勘解由小路二品禅門:<かでのこうじのにほんぜんもん>。藤原行成の子孫で、藤原経尹<つねまさ>、宮内卿で従二位だった。二品はそこから来る。勘解由は住まいが勘解由小路にあったことから名づけられた。

「平張打つ」などは、常の事なり:「平張り」は、仮屋を建てた時に、屋根のかわりに幕を水平に張って、雨風を防ぐ。これを「打つ」などというのは良くない。「平張りを構える」とでも言えばよい。

清閑寺僧正仰せられき:<せいかんじのそうじょうおおせられき>と読む。権僧正道我で兼好の歌友。清閑寺は清水寺の近くにある真言宗(当時は天台宗)寺院。  


 よく使われる言葉ほど擦り切れる。圧倒的多数の無学の人々が耳で聞いて使うようになるからであろう。

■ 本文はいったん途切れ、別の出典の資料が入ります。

/-- Settles O10: a response by the entry it answers, an entry by what it changes of its groom. -/
theorem fillsResponsesAndAsyncErrors : Obligations.FillsResponsesAndAsyncErrors := by
  refine fun s gi => ⟨fun line hrun => ?fill, fun req r e n k sg hreq hsrc hphase hrun hrq hdst hleft hfault hflags hstores => ⟨?ok, ?failed⟩,
    fun e es ft hrun hcall hexl hrq hfault hleft hcls => ?precise, fun req r hreq hsrc hphase => ?store, fun st a l hrun hcall hexl hrq herr => ?async⟩
  case fill => exact congrArg Host.Outcome.next (if_neg (by simp [hrun]))
  case ok => exact loadResponse_ok hreq hsrc hphase hrun hrq hdst hleft hfault hflags hstores
  case failed => exact loadResponse_failed hreq hsrc hphase hrun hrq hdst hleft hfault
  case precise =>
    refine enters_of_enter (u := s) ?_ ⟨fun _ _ => rfl, rfl, rfl, rfl⟩ hrun
    rw [← State.takeFault_eq hexl ft hcls]
    show execExceptionEntry gi none s = _
    simp [execExceptionEntry, hrun, Groom.inCall_of_wait hcall, hrq, hfault, hleft]
  case store =>
    show execGroomStoreComplete gi req s = _
    simp only [execGroomStoreComplete, hreq, hsrc, hphase, and_self, if_true]
    rfl
  case async =>
    have hg : (s.setGroom gi { s.groom gi with asyncErr := l }).groom gi = { s.groom gi with asyncErr := l } :=
      State.groom_setGroom _ _ _ (Groom.ne_of_running (by exact hrun))
    have h := enters_of_enter (c := .exceptionEntry gi none) (u := s.setGroom gi { s.groom gi with asyncErr := l }) (s := s) (by
      rw [← State.takeAsync_eq hexl hrq herr]
      show execExceptionEntry gi none s = _
      simp [execExceptionEntry, hrun, Groom.inCall_of_wait hcall, hrq, herr]) (.setGroom _ _) (by rw [hg]; exact hrun)
    rw [hg] at h
    exact h

end Sys2Proof.Machine
end

section
/-! SUPPORT. What a groom leaves at the end of a wait, and the command-list instructions (R93, R94, R105, R136). -/

namespace Sys2Proof.Machine

open Sys2Proof.Claims (ready xr setX retired waited enqueued)

variable {s : State} {gi : Nat}

/-! ### Waits -/

theorem Groom.mayWait_of_ready (h : ready s gi) {kernel : Bool} (hpriv : kernel = true → (s.groom gi).priv ≠ .task) :
    (s.groom gi).mayWait kernel = true := by
  obtain ⟨hissue, hfetch, hrq⟩ := ready_free h
  cases kernel with
  | false => simp [Groom.mayWait, hissue, hfetch, hrq]
  | true => simp [Groom.mayWait, hissue, hfetch, hrq, hpriv rfl]

/-- With nothing unretired, an instruction that waits for every earlier one issues. -/
theorem State.issueSerial_eq (h : ready s gi) (f : Groom → IRes) : s.issueSerial gi f = s.issue gi fun _ => f (s.groom gi) := by
  obtain ⟨hissue, hfetch, hrq⟩ := ready_free h
  simp only [State.issueSerial, State.issue, hissue, hfetch, hrq, if_true]

theorem State.issueSerial_x (h : ready s gi) (n : Nat) (v : Word) : s.issueSerial gi (fun _ => .x n v) = retired s gi (setX n v) := by
  rw [State.issueSerial_eq h, State.issue_x h rfl]

theorem State.issueSerial_nothing (h : ready s gi) : s.issueSerial gi (fun _ => .ok {}) = retired s gi id := by
  rw [State.issueSerial_eq h, State.issue_nothing h rfl]

theorem State.issueSerial_wait (h : ready s gi) : s.issueSerial gi (fun _ => .wait) = s := by
  obtain ⟨hissue, hfetch, -⟩ := ready_free h
  simp only [State.issueSerial_eq h, State.issue, hissue, hfetch, if_true]

theorem Groom.foldl_put_instret (ws : List RegW) : ∀ g : Groom, (ws.foldl Groom.put g).instret = g.instret := by
  induction ws with
  | nil => exact fun _ => rfl
  | cons w ws ih =>
    refine fun g => (ih (g.put w)).trans ?_
    cases w <;> simp only [Groom.put] <;> split_ifs <;> rfl

/-- The end of a wait moves the groom past its instruction, which retires with its result. -/
theorem State.finishWait_eq (hrun : (s.groom gi).halted = false) (ws : List RegW) :
    s.finishWait gi ws = waited s gi fun g => ws.foldl Groom.put g := by
  have hne : ({ s.groom gi with wait := .none, pc := ((s.groom gi).pc + 4) % 0x400000 } : Groom) ≠ {} := Groom.ne_of_running (by exact hrun)
  have hne' : ({ s.groom gi with wait := .none, pc := ((s.groom gi).pc + 4) % 0x400000 } : Groom).retire ws 0 ≠ {} :=
    Groom.ne_of_running ((Groom.retire_halted _ ws 0).trans hrun)
  rw [State.finishWait, State.retireOne_eq, State.modGroom, State.groom_setGroom _ _ _ hne]
  simp only [List.foldl_nil, State.setGroom_setGroom s gi hne hne']
  simp only [Groom.retire, Groom.foldl_put_instret, waited, if_true]

theorem State.finishWait_x (hrun : (s.groom gi).halted = false) (n : Nat) (v : Word) : s.finishWait gi [.x n v] = waited s gi (setX n v) :=
  State.finishWait_eq hrun [.x n v]

/-! ### Command lists -/

theorem Queue.not_full {x : Queue} (h : x.lists.length < 8) : ¬ x.full = true := by
  rw [Queue.full, decide_eq_true_eq]
  omega

theorem groomEnqueuesLists : Claims.GroomEnqueuesLists := by
  intro s gi f
  refine ⟨⟨fun h hst hq hroom => congrArg Host.Outcome.next ?enqueues, fun h hst hq hfull => congrArg Host.Outcome.next ?waits,
    fun h hq => congrArg Host.Outcome.next ?polls⟩, fun rd q off hrun hwait hroom => ?later⟩
  case enqueues =>
    have h' : ready (enqueued s gi f.rc.toNat (xr s gi f.ra.toNat).toNat) gi := h
    dsimp only
    rw [if_pos ⟨Groom.mayWait_of_ready h (by simp), hq⟩, if_neg (not_not_intro hst), Groom.rx_of_ready h]
    dsimp only
    rw [if_neg (Queue.not_full hroom)]
    exact State.issueSerial_x h' _ _
  case waits =>
    dsimp only
    rw [if_pos ⟨Groom.mayWait_of_ready h (by simp), hq⟩, if_neg (not_not_intro hst), Groom.rx_of_ready h]
    exact if_pos (decide_eq_true hfull)
  case polls =>
    refine Eq.trans ?_ (State.issueSerial_x h _ _)
    rw [if_neg (Nat.not_le.mpr hq)]
  case later =>
    have hrun' : ((enqueued s gi q off).groom gi).halted = false := hrun
    show execCmdqEnqueueAfterWait gi s = _
    simp only [execCmdqEnqueueAfterWait, hwait]
    rw [if_neg (Queue.not_full hroom)]
    exact congrArg Host.Outcome.next (State.finishWait_x hrun' _ _)

theorem Queue.statusOf_eq (x : Queue) (n : Nat) : x.statusOf n = ((x.hist.find? fun h => h.1 = n).map (·.2)).getD St.engStatusGone := by
  rw [Queue.statusOf]
  cases x.hist.find? fun h => h.1 = n <;> rfl

/-- CWAIT of a groom that is ready, by what its queue has issued and completed. -/
theorem exec_cwait (h : ready s gi) (f : FmtR) (hq : f.rc.toNat < 5) :
    exec (.cwait gi f) s = .next (
      if (s.queue (gi / 16) f.rc.toNat).issued < (xr s gi f.ra.toNat).toNat then retired s gi (setX f.rd.toNat (St.groomSeqStale.setWidth 64))
      else if (xr s gi f.ra.toNat).toNat ≤ (s.queue (gi / 16) f.rc.toNat).done then
        retired s gi (setX f.rd.toNat (((s.queue (gi / 16) f.rc.toNat).statusOf (xr s gi f.ra.toNat).toNat).setWidth 64))
      else s.startWait gi (.cwait f.rd.toNat f.rc.toNat (xr s gi f.ra.toNat) (xr s gi f.rb.toNat).toNat s.clk)) := by
  show execCwait gi f s = _
  simp only [execCwait, Groom.mayWait_of_ready h (kernel := false) (by simp), hq, and_self, if_true, Groom.rx_of_ready h, State.issueSerial_x h]

theorem groomWaitsForLists : Claims.GroomWaitsForLists := by
  intro s gi f
  refine ⟨fun h hq => ⟨fun hstale => ?stale, fun hissued hdone => ?done, fun hissued hpending => ?waits⟩,
    fun rd q w tmo t0 hrun hwait => ⟨fun hdone => ?complete, fun htmo hpassed => ?timeout⟩⟩
  case stale => rw [exec_cwait h f hq, if_pos hstale]
  case done => rw [exec_cwait h f hq, if_neg (Nat.not_lt.mpr hissued), if_pos hdone, Queue.statusOf_eq]
  case waits =>
    rw [exec_cwait h f hq, if_neg (Nat.not_lt.mpr hissued), if_neg (Nat.not_le.mpr hpending)]
    rfl
  case complete =>
    show execCwaitComplete gi s = _
    simp only [execCwaitComplete, hwait]
    rw [if_pos hdone, State.finishWait_x hrun, Queue.statusOf_eq]
  case timeout =>
    show execCwaitTimeout gi s = _
    simp only [execCwaitTimeout, hwait]
    rw [if_pos ⟨htmo, hpassed⟩, State.finishWait_x hrun]

/-- Settles O13: a ready groom issues or waits by its queue, and each wait ends with its result. -/
theorem groomListCommands : Obligations.GroomListCommands := ⟨groomEnqueuesLists, groomWaitsForLists⟩

end Sys2Proof.Machine
end

section
/-! SUPPORT. Fences and WFI, return from an exception, and tack calls (R64, R71, R85, R86, R92, R520, R555). -/

namespace Sys2Proof.Machine

open Sys2Proof.Claims (ready xr setX retired waited)

variable {s : State} {gi : Nat}

/-! ### Fences and WFI -/

/-- A change of a running groom, and then the retirement of an instruction that writes nothing. -/
theorem State.retired_setGroom (f : Groom → Groom) (hrun : (f (s.groom gi)).halted = false) :
    retired (s.setGroom gi (f (s.groom gi))) gi id = retired s gi f := by
  have hne := Groom.ne_of_running hrun
  simp only [retired, State.groom_setGroom s gi _ hne, id]
  rw [State.setGroom_setGroom s gi hne (Groom.ne_of_running (by exact hrun))]

theorem fencesAndWaitForInterrupt : Claims.FencesAndWaitForInterrupt := by
  refine fun s gi f => ⟨fun h hst => ⟨?fence, ?ifence⟩, fun h hst => ⟨?fenceWaits, ?ifenceWaits⟩,
    fun h hpriv => ⟨fun hirq => ?wfi, fun hirq => ?wfiWaits⟩, fun hrun hwait hirq => ?wake⟩
  case fence =>
    refine congrArg Host.Outcome.next (Eq.trans ?_ (State.issueSerial_nothing h))
    rw [if_pos hst]
  case ifence =>
    obtain ⟨hissue, hfetch, hrq⟩ := ready_free h
    have hrun := ready_running h
    have hg : (s.setGroom gi { s.groom gi with window := [] }).groom gi = { s.groom gi with window := [] } :=
      State.groom_setGroom _ _ _ (Groom.ne_of_running (by exact hrun))
    have h' : ready (s.setGroom gi { s.groom gi with window := [] }) gi := by
      unfold ready
      rw [hg]
      exact h
    refine congrArg Host.Outcome.next ((if_pos ⟨hst, hrq, hissue, hfetch⟩).trans ((State.issueSerial_nothing h').trans ?_))
    exact State.retired_setGroom (fun g => { g with window := [] }) hrun
  case fenceWaits =>
    refine congrArg Host.Outcome.next (Eq.trans ?_ (State.issueSerial_wait h))
    rw [if_neg hst]
  case ifenceWaits =>
    refine congrArg Host.Outcome.next ((if_neg (fun hc => hst hc.1)).trans (Eq.trans ?_ (State.issueSerial_wait h)))
    rw [if_neg hst]
  case wfi =>
    refine congrArg Host.Outcome.next ((if_neg (by simp [hirq])).trans ?_)
    rw [State.issueSerial_eq h, State.issue_nothing h (if_neg hpriv)]
  case wfiWaits => exact congrArg Host.Outcome.next (if_pos ⟨Groom.mayWait_of_ready h fun _ => hpriv, by simp [hirq]⟩)
  case wake => exact congrArg Host.Outcome.next ((if_pos ⟨hwait, hirq⟩).trans (State.finishWait_eq hrun []))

 もんにがくかくるを「うつ」というは、よからぬにや。かでのこうじのにほんぜんもんは、「がくかくる」とのたまいき。「けんぶつのさじきうつ」も、よからぬにや。「ひらばりうつ」などは、つねのことなり。「さじきかまうる」などいうべし。「ごまたく」というも、わろし。「しゅすする」「ごまする」などいうなり。「ぎょうぼうも、 ほうのじをすみていう、わろし。にごりていう」と、せいかんんじのそうじょうおおせられき。つねにいうことに、かかることのみおおし。